• Work required:
The expected result is the material below, reproduced exactly from its first line through the line containing "def txDepth (n".

• Available data:
-- ==== Sys2Proof/Machine/Pio.lean ====
section
/-! DEFINITION. Machine/Pio.lean: the PIO engines (R407-R430): ticks, pins, the instructions, FIFOs and their DMA, the
response table, enable and trigger start. Every instruction command issues the named instruction at the engine's tick in
this CORE cycle; pin levels are operands, as the engine sees them at the tick (R411). -/

namespace Sys2Proof.Machine

/-! ## Engines and registers -/

/-- An engine at reset (R408). -/
def pioDefault (_ : Nat) : Pio :=
  ⟨.disabled, .none, 0, 0, 0, false, 0, 0, [], [], [], 0, none, 0, 0, none, false, none, 0, false⟩
/-- Engine n. -/
def getPio (n : Nat) (d : Dev) : Pio := tabGet pioDefault d.pios n
/-- Replace engine n. -/
def putPio (n : Nat) (x : Pio) (d : Dev) : Dev := { d with pios := tabSet pioDefault d.pios n x }

/-- A field of PIO_n at offset o. -/
def pioFld (n o hi lo : Nat) (d : Dev) : Nat := rf (A.pio n o) hi lo d
/-- OCNT; reserved values act as 0 (R430). -/
def pioOcnt (n : Nat) (d : Dev) : Nat := let c := pioFld n 0x4C 21 16 d; if c ≤ 32 then c else 0
/-- SCNT; reserved values act as 0 (R430). -/
def pioScnt (n : Nat) (d : Dev) : Nat := let c := pioFld n 0x4C 31 29 d; if c ≤ 5 then c else 0
/-- A FIFO depth: 4, 8 or 16 words (R422, R430). -/
def pioDepth (code : Nat) : Nat := if code = 1 then 8 else if code = 2 then 16 else 4
/-- TXD. -/
def txDepth (n : Nat) (d : Dev) : Nat := pioDepth (pioFld n 0x40 24 23 d)
/-- RXD. -/
def rxDepth (n : Nat) (d : Dev) : Nat := pioDepth (pioFld n 0x40 22 21 d)
/-- RXDST: 0 items, 1 image, 2 ring; 3 acts as 0 (R430). -/
def rxDst (n : Nat) (d : Dev) : Nat := let c := pioFld n 0x40 20 19 d; if c = 3 then 0 else c
/-- A ring size in words (R421, R430): reserved values act as 0x8. -/
def ringWords (code : Nat) : Nat := 2 ^ ((if code ≤ 8 then code else 8) + 4)
/-- STEP of PIO_RATEs: 0 stands for 2^32 (R409). -/
def pioStep (n s : Nat) (d : Dev) : Nat := let v := (rd (A.pio n (0x44 + 4 * s)) d).toNat; if v = 0 then 2 ^ 32 else v
/-- Address of response table entry e (R430). -/
def tabAddr (n e : Nat) : Nat := A.pio n (0x400 + 4 * e)

/-- Do the engines run (R429)? In service, outside DOZE. -/
def pioRuns (d : Dev) : Bool := inService d && committed d && !inDoze d && !outputsHeld d

/-! ## Ticks (R409) -/

/-- How many ticks of engine n precede the present one, from its phase start on. -/
def tickIndex (n : Nat) (d : Dev) : Nat := let x := getPio n d; (d.now - x.t0) * x.step / 2 ^ 32

/-- Is this CORE cycle a tick of engine n: t0 + ⌈k x 2^32 / STEP⌉ for some k? -/
def isTick (n : Nat) (d : Dev) : Bool :=
  let x := getPio n d
  decide (x.t0 ≤ d.now) &&
    (decide (d.now = x.t0) || decide ((d.now - x.t0 - 1) * x.step / 2 ^ 32 < tickIndex n d))

/-- Engine n runs, and this cycle is a tick that it has not used. -/
def tickDue (n : Nat) (d : Dev) : Bool := pioRuns d && isTick n d && decide ((getPio n d).last ≠ some d.now)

• Exercise solution:
-- ==== Sys2Proof/Machine/Pio.lean ====
section
/-! DEFINITION. Machine/Pio.lean: the PIO engines (R407-R430): ticks, pins, the instructions, FIFOs and their DMA, the
response table, enable and trigger start. Every instruction command issues the named instruction at the engine's tick in
this CORE cycle; pin levels are operands, as the engine sees them at the tick (R411). -/

namespace Sys2Proof.Machine

/-! ## Engines and registers -/

/-- An engine at reset (R408). -/
def pioDefault (_ : Nat) : Pio :=
  ⟨.disabled, .none, 0, 0, 0, false, 0, 0, [], [], [], 0, none, 0, 0, none, false, none, 0, false⟩
/-- Engine n. -/
def getPio (n : Nat) (d : Dev) : Pio := tabGet pioDefault d.pios n
/-- Replace engine n. -/
def putPio (n : Nat) (x : Pio) (d : Dev) : Dev := { d with pios := tabSet pioDefault d.pios n x }

/-- A field of PIO_n at offset o. -/
def pioFld (n o hi lo : Nat) (d : Dev) : Nat := rf (A.pio n o) hi lo d
/-- OCNT; reserved values act as 0 (R430). -/
def pioOcnt (n : Nat) (d : Dev) : Nat := let c := pioFld n 0x4C 21 16 d; if c ≤ 32 then c else 0
/-- SCNT; reserved values act as 0 (R430). -/
def pioScnt (n : Nat) (d : Dev) : Nat := let c := pioFld n 0x4C 31 29 d; if c ≤ 5 then c else 0
/-- A FIFO depth: 4, 8 or 16 words (R422, R430). -/
def pioDepth (code : Nat) : Nat := if code = 1 then 8 else if code = 2 then 16 else 4
/-- TXD. -/
def txDepth (n : Nat) (d : Dev) : Nat := pioDepth (pioFld n 0x40 24 23 d)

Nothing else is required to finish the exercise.